# Assigned task
Search the entries below for the word "where", then copy each line in which it is found.

The data section start

-- ==== Sys2Proof/Machine/Ferry.lean ====
section
/-!
DEFINITION. Ferry engines (R347, R348, R358–R369): descriptors, tiles, conversion, migration, stops and resume.
-/
namespace Sys2Proof.Machine

/-! ### Descriptors (R358, R365) -/

/-- One side of a move: its first element, whether its addresses are landing virtual, its scale array, format word, bits of
one element and strides. -/
structure FSide where
  addr : Nat
  lva : Bool
  scale : Nat
  fmt : Nat
  unit : Nat
  strides : List Nat
  deriving DecidableEq, Repr

def FOp.reduces (o : FOp) : Bool := o.fld 98 0 1 == 1
def FOp.migrates (o : FOp) : Bool := o.fld 98 1 1 == 1
def FOp.resumes (o : FOp) : Bool := o.fld 98 2 1 == 1
def FOp.fences (o : FOp) : Bool := o.fld 98 3 1 == 1
def FOp.counts (o : FOp) : List Nat := (List.range 4).map (fun i => o.fld (104 + 4 * i) 0 32)
def FOp.tiles (o : FOp) : List Nat := (List.range 4).map (fun i => o.fld (168 + 4 * i) 0 32)
def FOp.look (o : FOp) : Nat := o.fld 99 0 7
def FOp.resumeTile (o : FOp) : Nat := o.fld 184 0 32

/-- Tiles of the move. -/
def FOp.tileNum (o : FOp) : Nat := tileCount o.counts o.tiles

/-- The source (side 0) or destination (side 1) of a ferry descriptor. -/
def FOp.side (o : FOp) (s : Nat) : FSide :=
  let b := 64 + 8 * s
  let fmt := o.fld (96 + s) 0 8
  { addr := o.fld b 0 57, lva := o.fld b 57 1 == 1, scale := o.fld (80 + 8 * s) 0 57, fmt := fmt
    unit := if o.migrates then 512 else fmtBits (fmt % 16)
    strides := (List.range 3).map (fun i => o.fld (120 + 24 * s + 8 * i) 0 48) }

/-- The fields of a ferry descriptor. -/
def ferryFields : List (Nat × Nat) :=
  headerFields ++ [(512, 58), (576, 58), (640, 57), (704, 57), (768, 8), (776, 8), (784, 4), (792, 7), (832, 128)]
    ++ (List.range 6).map (fun i => (960 + 64 * i, 48)) ++ [(1344, 128), (1472, 32), (1536, 64), (1600, 64)]

/-- A descriptor that the rules of R360–R362 and R365 allow. -/
def FOp.ferryOk (o : FOp) : Bool :=
  let s := o.side 0
  let t := o.side 1
  let c := o.counts
  let n := o.tiles
  let mx := bit s.fmt 4 || bit t.fmt 4
  reservedZero o.desc ferryFields && decide (o.look ≤ 64) && fmtWordOk s.fmt && fmtWordOk t.fmt
    && (List.zipWith (fun c t => decide (1 ≤ t) && decide (t ≤ c)) c n).all (fun b => b)
    && decide (o.tileNum < 2 ^ 32)
    && (!mx || nth n 0 0 % 32 == 0 || nth n 0 0 == nth c 0 0)
    && (!o.reduces || (!mx && mfmtOk (t.fmt % 16) && cfmtOk (s.fmt % 16) && fmtIsFloat (t.fmt % 16) == fmtIsFloat (s.fmt % 16)))
    && (!o.migrates || (!s.lva && !t.lva && s.addr % 64 == 0 && t.addr % 64 == 0 && (c.drop 1).all (· == 1) && (n.drop 1).all (· == 1)
        && s.fmt == 0 && t.fmt == 0 && !o.reduces))
    && (!o.resumes || decide (o.resumeTile < o.tileNum))

/-! ### Units of a tile (R359, R360, R114) -/

/-- Elements that are moved together: an MX block, or the elements of one packing group, in row (i1, i2, i3). A byte in which two tiles
meet is written whole by each (log entry 52): its unit takes the elements of the group that lie in the row, of either tile. -/
structure FUnit where
  row : List Nat
  first : Nat
  count : Nat
  deriving DecidableEq, Repr

/-- Elements of a unit. -/
def FOp.group (o : FOp) : Nat :=
  let s := o.side 0
  let t := o.side 1
  if o.migrates then 1
  else if bit s.fmt 4 || bit t.fmt 4 then 32
  else if s.unit = 6 ∨ t.unit = 6 then 4
  else if s.unit = 4 ∨ t.unit = 4 then 2
  else 1

/-- The units of a box in element order. -/
def FOp.unitsOf (o : FOp) (box : List (Nat × Nat)) : List (List FUnit) :=
  match box with
  | [] => []
  | (lo, n) :: rest =>
    let g := o.group
    let whole := decide ((o.side 1).unit < 8)
    let first := if whole then lo / g * g else lo
    let last := if whole then min ((lo + n + g - 1) / g * g) (nth o.counts 0 0) else lo + n
    (rowIndexes rest).map (fun r =>
      (List.range ((lo + n - 1) / g - lo / g + 1)).map (fun i =>
        let a := max first ((lo / g + i) * g)
        ⟨r, a, min last ((lo / g + i + 1) * g) - a⟩))

/-- The rows of tile `t`, each its units. -/
def FOp.tileRows (o : FOp) (t : Nat) : List (List FUnit) := o.unitsOf (tileBox o.counts o.tiles t)

/-- First byte and bytes of a unit's elements on a side. -/
def FSide.elems (s : FSide) (u : FUnit) : Nat × Nat :=
  let a := s.addr + (List.zipWith (· * ·) u.row s.strides).sum
  (a + u.first * s.unit / 8, ((u.first + u.count) * s.unit + 7) / 8 - u.first * s.unit / 8)

/-- The scale byte of a unit on an MX side (R360). -/
def FSide.scaleByte (s : FSide) (counts : List Nat) (u : FUnit) : List (Nat × Nat) :=
  if bit s.fmt 4 then
    let row := (nth u.row 2 0 * nth counts 2 0 + nth u.row 1 0) * nth counts 1 0 + nth u.row 0 0
    [(s.scale + row * ceilDiv (nth counts 0 0) 32 + u.first / 32, 1)]
  else []

/-- The byte runs of a unit on a side. -/
def FOp.unitRuns (o : FOp) (s : Nat) (u : FUnit) : List (Nat × Nat) := (o.side s).elems u :: (o.side s).scaleByte o.counts u

/-- Pages of a unit on a side; none for a side given by GPA. -/
def FOp.unitPages (o : FOp) (s : Nat) (u : FUnit) : List Nat := if (o.side s).lva then rowPages (o.unitRuns s u) else []

/-- Footprint of tile `t` on a side: its pages, ascending (R114). -/
def FOp.footprint (o : FOp) (s t : Nat) : List Nat := (((o.tileRows t).flatten.flatMap (o.unitPages s)).dedup).mergeSort

/-- Page mask of the pages that `p` accepts (R114). -/
def pageMask (pages : List Nat) (p : Nat → Bool) : Nat :=
  (pages.zipIdx.filter (fun q => p q.1)).foldl (fun m q => putBit m (q.2 % 64) true) 0

/-- Side number under which an operation keeps tile `t`'s pages and accesses. -/
def tileSide (t s : Nat) : Nat := 2 * t + s
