-- ==== Sys2Proof/Machine/Coll.lean ====
section
/-!
DEFINITION. Collective units (R292–R319): descriptors, ranks, segments, credits, reductions, aborts.
-/
namespace Sys2Proof.Machine

/-! ### Vectors in a format word (R239–R242) -/

/-- The values of `n` elements in a format word, of their element and scale bytes. -/
def decodeVals (f : FmtWord) (n : Nat) (elems scales : List Byte) : List XVal :=
  (List.range n).map (fun i =>
    let c := bits (leNat elems) (i * fmtBits f.fmt) (fmtBits f.fmt)
    if f.mx then mxValue f.fmt ((scales[i / 32]?).getD 0).toNat c else elemValue f.fmt c)

/-- Values as elements of a format word, with MX as blocks of 32. -/
def encodeVals (f : FmtWord) (l : List XVal) (ctr : Nat) : FConv :=
  let r := if f.mx then
      (List.range (ceilDiv l.length 32)).foldl (fun (q : List Nat × List Byte × List Ev × Nat) i =>
        let b := mxEncode f q.2.2.2 ((l.drop (32 * i)).take 32)
        (q.1 ++ b.elems, q.2.1 ++ [BitVec.ofNat 8 b.scale], q.2.2.1 ++ b.evs, b.ctr)) ([], [], [], ctr)
    else
      l.foldl (fun (q : List Nat × List Byte × List Ev × Nat) v =>
        let c := convertTo f q.2.2.2 v
        (q.1 ++ [c.code], [], q.2.2.1 ++ c.evs, c.ctr)) ([], [], [], ctr)
  let p := packRow (fmtBits f.fmt) r.1 r.2.2.2
  ⟨p.1, r.2.1, r.2.2.1, p.2⟩

/-- A vector converted between format words: the same format is copied (R241, R242). -/
def convertVec (s d : FmtWord) (n : Nat) (elems scales : List Byte) (ctr : Nat) : FConv :=
  if s.fmt = d.fmt ∧ s.mx = d.mx then ⟨elems, scales, [], ctr⟩ else encodeVals d (decodeVals s n elems scales) ctr

/-! ### Descriptors (R296–R300) -/

def FOp.collOp (o : FOp) : Nat := o.fld 64 0 4
def FOp.collRed (o : FOp) : Nat := o.fld 64 4 4
def FOp.collAcc (o : FOp) : Bool := o.fld 65 0 1 == 1
def FOp.collMask (o : FOp) : Nat := o.fld 66 0 16
def FOp.collId (o : FOp) : Nat := o.fld 68 0 32
def FOp.collP (o : FOp) : Nat := o.fld 72 0 10
def FOp.collRank (o : FOp) : Nat := o.fld 74 0 9
def FOp.collRoot (o : FOp) : Nat := o.fld 76 0 9
def FOp.collOff (o : FOp) : Nat := o.fld 78 0 14
def FOp.collCount (o : FOp) : Nat := o.fld 80 0 40
def FOp.inFmt (o : FOp) : Nat := o.fld 88 0 8
def FOp.wireFmt (o : FOp) : Nat := o.fld 89 0 8
def FOp.outFmt (o : FOp) : Nat := o.fld 90 0 8
def FOp.segLog (o : FOp) : Nat := o.fld 91 0 5
def FOp.progOn (o : FOp) : Bool := o.fld 128 52 1 == 1

/-- The fields of a collective descriptor. -/
def collFields : List (Nat × Nat) :=
  headerFields ++ [(512, 4), (516, 4), (520, 1), (528, 16), (544, 32), (576, 10), (592, 9), (608, 9), (624, 14), (640, 40), (704, 8),
    (712, 8), (720, 8), (728, 5), (768, 58), (832, 57), (896, 58), (960, 57), (1024, 53)]

/-- Elements of a chunk but the last: C (R297). -/
def FOp.chunkC (o : FOp) : Nat := ceilDiv (ceilDiv o.collCount (max o.collP 1)) 64 * 64

/-- Elements of chunk `c`. -/
def FOp.chunkLen (o : FOp) (c : Nat) : Nat := min ((c + 1) * o.chunkC) o.collCount - min (c * o.chunkC) o.collCount

/-- Elements of IN that this rank reads, and of OUT. -/
def FOp.inLen (o : FOp) : Nat :=
  if o.collOp = 2 then o.chunkLen o.collRank else if o.collOp = 4 ∧ o.collRank ≠ o.collRoot then 0 else o.collCount

def FOp.outLen (o : FOp) : Nat := if o.collOp = 1 then o.chunkLen o.collRank else o.collCount

/-- A vector of `n` elements at `addr` that R234 allows. -/
def packedOk (fmt addr n : Nat) : Bool :=
  n == 0 || (match fmtBits (fmt % 16) with
    | 6 => addr % 3 == 0 && n % 4 == 0
    | 4 => n % 2 == 0
    | w => addr % (w / 8) == 0)

/-- A descriptor that R296–R300 allow, its vectors packed as R298 says. -/
def FOp.collOk (o : FOp) : Bool :=
  let fmts := [o.inFmt, o.wireFmt, o.outFmt]
  reservedZero o.desc collFields && decide (o.collOp ≤ 4) && (decide (2 ≤ o.collOp) || decide (o.collRed ≤ 1)) && o.collMask != 0
    && decide (1 ≤ o.collCount) && fmts.all fmtWordOk && decide (16 ≤ o.segLog) && decide (o.segLog ≤ 20)
    && (decide (2 ≤ o.collOp) || fmts.all (fun f => fmtIsFloat (f % 16)) || fmts.all (fun f => !fmtIsFloat (f % 16)))
    && (!o.collAcc || (mfmtOk (o.outFmt % 16) && !bit o.outFmt 4)) && (!o.progOn || o.fld 128 0 3 == 0)
    && packedOk o.inFmt (o.fld 96 0 57) o.inLen && packedOk o.outFmt (o.fld 112 0 57) o.outLen

/-! ### Segments and pieces (R297)

A segment is 2^SEG_LOG2 element bytes of a chunk. The arrays work on whole blocks of 32 elements: piece `j` of a chunk is the blocks from
the one that holds the first byte of segment `j` up to the one that holds the first byte of segment `j + 1`. The two differ with FP6 on the
wire only, where a block has 24 bytes: piece `j` then begins with the last bytes of segment `j - 1` (log entry 53). -/

/-- Element bytes of a whole segment, of chunk `c` on the wire, of a block. -/
def FOp.segBytes (o : FOp) : Nat := 2 ^ o.segLog

def FOp.chunkBytes (o : FOp) (c : Nat) : Nat := ceilDiv (o.chunkLen c * fmtBits (o.wireFmt % 16)) 8

def FOp.blockBytes (o : FOp) : Nat := 4 * fmtBits (o.wireFmt % 16)

/-- Segments of chunk `c`. -/
def FOp.segNum (o : FOp) (c : Nat) : Nat := ceilDiv (o.chunkBytes c) o.segBytes

/-- Element bytes of segment `j` of chunk `c`. -/
def FOp.segSize (o : FOp) (c j : Nat) : Nat := min o.segBytes (o.chunkBytes c - j * o.segBytes)

/-- First element of piece `j`. -/
def FOp.pieceAt (o : FOp) (j : Nat) : Nat := j * o.segBytes / o.blockBytes * 32

/-- Elements of piece `j` of chunk `c`. -/
def FOp.segLen (o : FOp) (c j : Nat) : Nat :=
  let stop := if o.segNum c ≤ j + 1 then o.chunkLen c else o.pieceAt (j + 1)
  if o.segNum c ≤ j then 0 else stop - o.pieceAt j

/-- Bytes of piece `j` that segment `j - 1` carries. -/
def FOp.lead (o : FOp) (c j : Nat) : Nat := if o.segNum c ≤ j then 0 else j * o.segBytes % o.blockBytes

/-- First credits of a sender (R308). -/
def FOp.firstCredits (o : FOp) : Nat := 2 ^ (21 - o.segLog)

/-- Rank `k` places further round the ring. -/
def FOp.rankAt (o : FOp) (k : Nat) : Nat := (o.collRank + k) % max o.collP 1

/-- What this rank receives, as (step, chunk) (R302, R305, R306). -/
def FOp.expects (o : FOp) : List (Nat × Nat) :=
  let p := o.collP
  let rs := (List.range (p - 1)).map (fun s => (s, o.rankAt (2 * p - s - 2)))
  let ag := fun (base : Nat) => (List.range (p - 1)).map (fun s => (base + s, o.rankAt (p - 1 + p - s)))
  match o.collOp with
  | 0 => rs ++ ag (p - 1)
  | 1 => rs
  | 2 => ag 0
  | 3 => (List.range (p - 1)).map (fun k => (k + 1, o.collRank))
  | _ => if o.collRank = o.collRoot then [] else (List.range p).map (fun c => ((o.rankAt (2 * p - 1) + p - o.collRoot) % p, c))

/-- Rank that sends this rank step `step`, and rank to which it sends step `step`. -/
def FOp.fromRank (o : FOp) (step : Nat) : Nat := if o.collOp = 3 then o.rankAt (o.collP - step % o.collP) else o.rankAt (o.collP - 1)

def FOp.toRank (o : FOp) (step : Nat) : Nat := if o.collOp = 3 then o.rankAt step else o.rankAt 1

/-- What this rank sends out of its own IN, as (step, chunk): step 0 of ALL_TO_ALL stays here. -/
def FOp.sources (o : FOp) : List (Nat × Nat) :=
  match o.collOp with
  | 0 | 1 => [(0, o.rankAt (o.collP - 1))]
  | 2 => [(0, o.collRank)]
  | 3 => (List.range o.collP).map (fun k => (k, o.rankAt k))
  | _ => if o.collRank = o.collRoot then (List.range o.collP).map (fun c => (0, c)) else []

/-- Segments that this rank owes its OUT, as (chunk, segment) (R298). -/
def FOp.owes (o : FOp) : List (Nat × Nat) :=
  let all := fun (c n : Nat) => (List.range n).map (fun j => (c, j))
  match o.collOp with
  | 1 => all o.collRank (o.segNum o.collRank)
  | 3 => (List.range o.collP).flatMap (fun c => all c (o.segNum o.collRank))
  | _ => (List.range o.collP).flatMap (fun c => all c (o.segNum c))

/-- The accumulator is INT32: integer data without MX (R254). -/
def FOp.collInt (o : FOp) : Bool :=
  [o.inFmt, o.wireFmt].all (fun f => !fmtIsFloat (f % 16) && !bit f 4)

/-- Byte runs of `n` elements from element `i` on: elements, then scale bytes with MX. -/
def vecRuns (addr scale fmt i n : Nat) : List (Nat × Nat) :=
  let w := fmtBits (fmt % 16)
  if n = 0 then [] else (addr + i * w / 8, ceilDiv (n * w) 8) :: (if bit fmt 4 then [(scale + i / 32, ceilDiv n 32)] else [])

/-- Runs of IN or OUT. -/
def FOp.inRuns (o : FOp) (i n : Nat) : List (Nat × Nat) := vecRuns (o.fld 96 0 57) (o.fld 104 0 57) o.inFmt i n

def FOp.outRuns (o : FOp) (i n : Nat) : List (Nat × Nat) := vecRuns (o.fld 112 0 57) (o.fld 120 0 57) o.outFmt i n

def FOp.inLva (o : FOp) : Bool := o.fld 96 57 1 == 1
def FOp.outLva (o : FOp) : Bool := o.fld 112 57 1 == 1

/-- First element in IN of piece `j` of chunk `c`; in OUT. -/
def FOp.inAt (o : FOp) (c j : Nat) : Nat := (if o.collOp = 2 then 0 else c * o.chunkC) + o.pieceAt j

def FOp.outAt (o : FOp) (c j : Nat) : Nat := (if o.collOp = 1 then 0 else c * o.chunkC) + o.pieceAt j

/-- Runs with their GPAs, cut at pages. -/
def FOp.pageRuns (o : FOp) (side : Nat) (lva : Bool) (runs : List (Nat × Nat)) : List (Nat × Nat) :=
  runs.flatMap (fun r => (rowPages [r]).filterMap (fun p =>
    let lo := max r.1 (p * 2 ^ 21)
    (o.gpaOf side lva lo).map (fun g => (g, min (r.1 + r.2) ((p + 1) * 2 ^ 21) - lo))))

/-- IN and OUT overlap otherwise than R298 allows, which leaves OUT undefined. -/
def FOp.collOverlap (o : FOp) : Bool :=
  let a := o.pageRuns 0 o.inLva (o.inRuns 0 o.inLen)
  let b := o.pageRuns 1 o.outLva (o.outRuns 0 o.outLen)
  a.any (fun p => b.any (fun q => decide (p.1 < q.1 + q.2) && decide (q.1 < p.1 + p.2)))
    && !((o.collOp == 0 || decide (3 ≤ o.collOp)) && a == b)

/-- The array that works on segment `j` (R311): the unit spreads a step's segments over its arrays. -/
def FOp.collArray (o : FOp) (j : Nat) : Nat := let l := maskArrays o.collMask; nth l (j % max l.length 1) 0

/-! ### The unit's state -/

def Dev.coll (d : Dev) (op : Nat) : Option Coll := d.fry.colls.find? (fun c => c.op == op)

def Dev.setColl (op : Nat) (f : Coll → Coll) (d : Dev) : Dev :=
  { d with fry := { d.fry with colls := mapFirst (fun c => c.op == op) f d.fry.colls } }

/-- A progress event of a collective: its step window starts again (R314, R319). -/
def Dev.collProgress (op step : Nat) (d : Dev) : Dev :=
  d.setColl op (fun c => { c with progressAt := d.tim.tide, window := d.rd F.COLL_CFG_STEP_TIMEOUT_US, step := max c.step step })

/-- The step window has ended. -/
def Dev.collOver (d : Dev) (c : Coll) : Bool := c.abort.isNone && decide (c.progressAt + us c.window ≤ d.tim.tide)

/-- Work of a collective is counted in handshakes of an array, 64 elements each (R311). -/
def Dev.collWork (a n : Nat) (evs : List Ev) (d : Dev) : Dev := (d.arrEvs a evs).count (0x40 + a) 6 (ceilDiv n 64)

/-! ### Aborts (R313–R316) -/

/-- A COLL_ABORT to the landing of rank `r`, if its entry names one of the domain. -/
def Dev.abortTo (o : FOp) (c : Coll) (a : Nat × Nat × Nat) (r : Nat) (d : Dev) : Dev :=
  let e := nth c.ranks r 0
  if bit e 15 ∧ e % 512 / 4 < d.domainSize then
    d.ctrl (e % 512 / 4) (.collAbort { collId := o.collId, src := globalLanding d.node (o.landing.getD 0), dst := e % 512
                                       status := a.1, rank := a.2.1, step := a.2.2 })
  else d

/-- A collective processes an abort (status, rank, step) and tells the ranks `to_` (R313, R315, R319). -/
def Dev.collAbort (op : Nat) (a : Nat × Nat × Nat) (origin : Bool) (to_ : List Nat) (d : Dev) : Dev :=
  match d.coll op, d.fop op with
  | some c, some o =>
    if c.abort.isSome then d
    else
      let d := d.setColl op (fun c => { c with abort := some a, stage := [], ready := [], sent := [], work := [], again := [], tails := [], pieces := [] })
      let d := ((d.wr F.COLL_ABORT_ID_ID o.collId).wr F.COLL_ABORT_INFO_STATUS a.1).wr F.COLL_ABORT_INFO_FAILED_RANK a.2.1
      let d := (d.wr F.COLL_ABORT_INFO_FAILED_STEP a.2.2).wr F.COLL_ABORT_INFO_ORIGIN (b2n origin)
      let d := (d.count 0x50 3 1).event 0x50 0
      to_.foldl (fun (d : Dev) r => d.abortTo o c a r) d
  | _, _ => d

/-- The ring predecessor and successor of a rank. -/
def FOp.neighbours (o : FOp) : List Nat := [o.rankAt (o.collP - 1), o.rankAt 1].dedup

/-- Ranks that an aborting rank tells: its neighbours, in ALL_TO_ALL every other rank. -/
def FOp.abortRanks (o : FOp) : List Nat := if o.collOp = 3 then (List.range o.collP).filter (· != o.collRank) else o.neighbours

/-- The collective fails of its own (R313); where its step window has ended before, it has aborted with TIMEOUT (R314). -/
def Dev.collFail (op status : Nat) (d : Dev) : Dev :=
  match d.coll op, d.fop op with
  | some c, some o => d.collAbort op (if d.collOver c then sTimeout else status, o.collRank, c.step) true o.abortRanks
  | _, _ => d

/-- A step window that has ended aborts before anything later counts (R314). -/
def Dev.collTimeout (op : Nat) (d : Dev) : Dev :=
  match d.coll op with
  | some c => if d.collOver c then d.collFail op sTimeout else d
  | none => d

/-! ### Reads of IN and writes of OUT (R301) -/

/-- The local data of segment `j` of chunk `c` is read, for `step`. -/
def Dev.collRead (o : FOp) (step c j : Nat) (d : Dev) : Dev :=
  d.xferGo o (0x28 + o.collArray j) (.collIn step c j) .read 0 0
    ((o.inRuns (o.inAt c j) (o.segLen c j)).flatMap (fun r => o.parts 0 o.inLva r.1 r.2))

/-- The count at PROGRESS_ADDR goes up by 1 (R317). -/
def Dev.collCountUp (o : FOp) (d : Dev) : Dev :=
  d.xferGo o (0x28 + o.collArray 0) .collProgress .atomic 0 0 [{ side := 1, addr := 0, gpa := o.fld 128 0 52, len := 8, data := natLE 8 1 }]

/-- Segment `j` of OUT chunk `c` is final, its writes acknowledged. -/
def Dev.collFinal (o : FOp) (c j : Nat) (d : Dev) : Dev :=
  let d := d.setColl o.id (fun x => { x with final := x.final ++ [(c, j)] })
  match d.coll o.id with
  | none => d
  | some x =>
    let whole := o.owes.all (fun q => q.1 != c || x.final.contains q)
    if whole ∧ !x.counted.contains c then
      let d := d.setColl o.id (fun x => { x with counted := x.counted ++ [c] })
      if o.progOn then d.collCountUp o else d
    else d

The data section end

# Result
structure FSide where
structure FUnit where
wire only, where a block has 24 bytes: piece `j` then begins with the last bytes of segment `j - 1` (log entry 53). -/
/-- The collective fails of its own (R313); where its step window has ended before, it has aborted with TIMEOUT (R314). -/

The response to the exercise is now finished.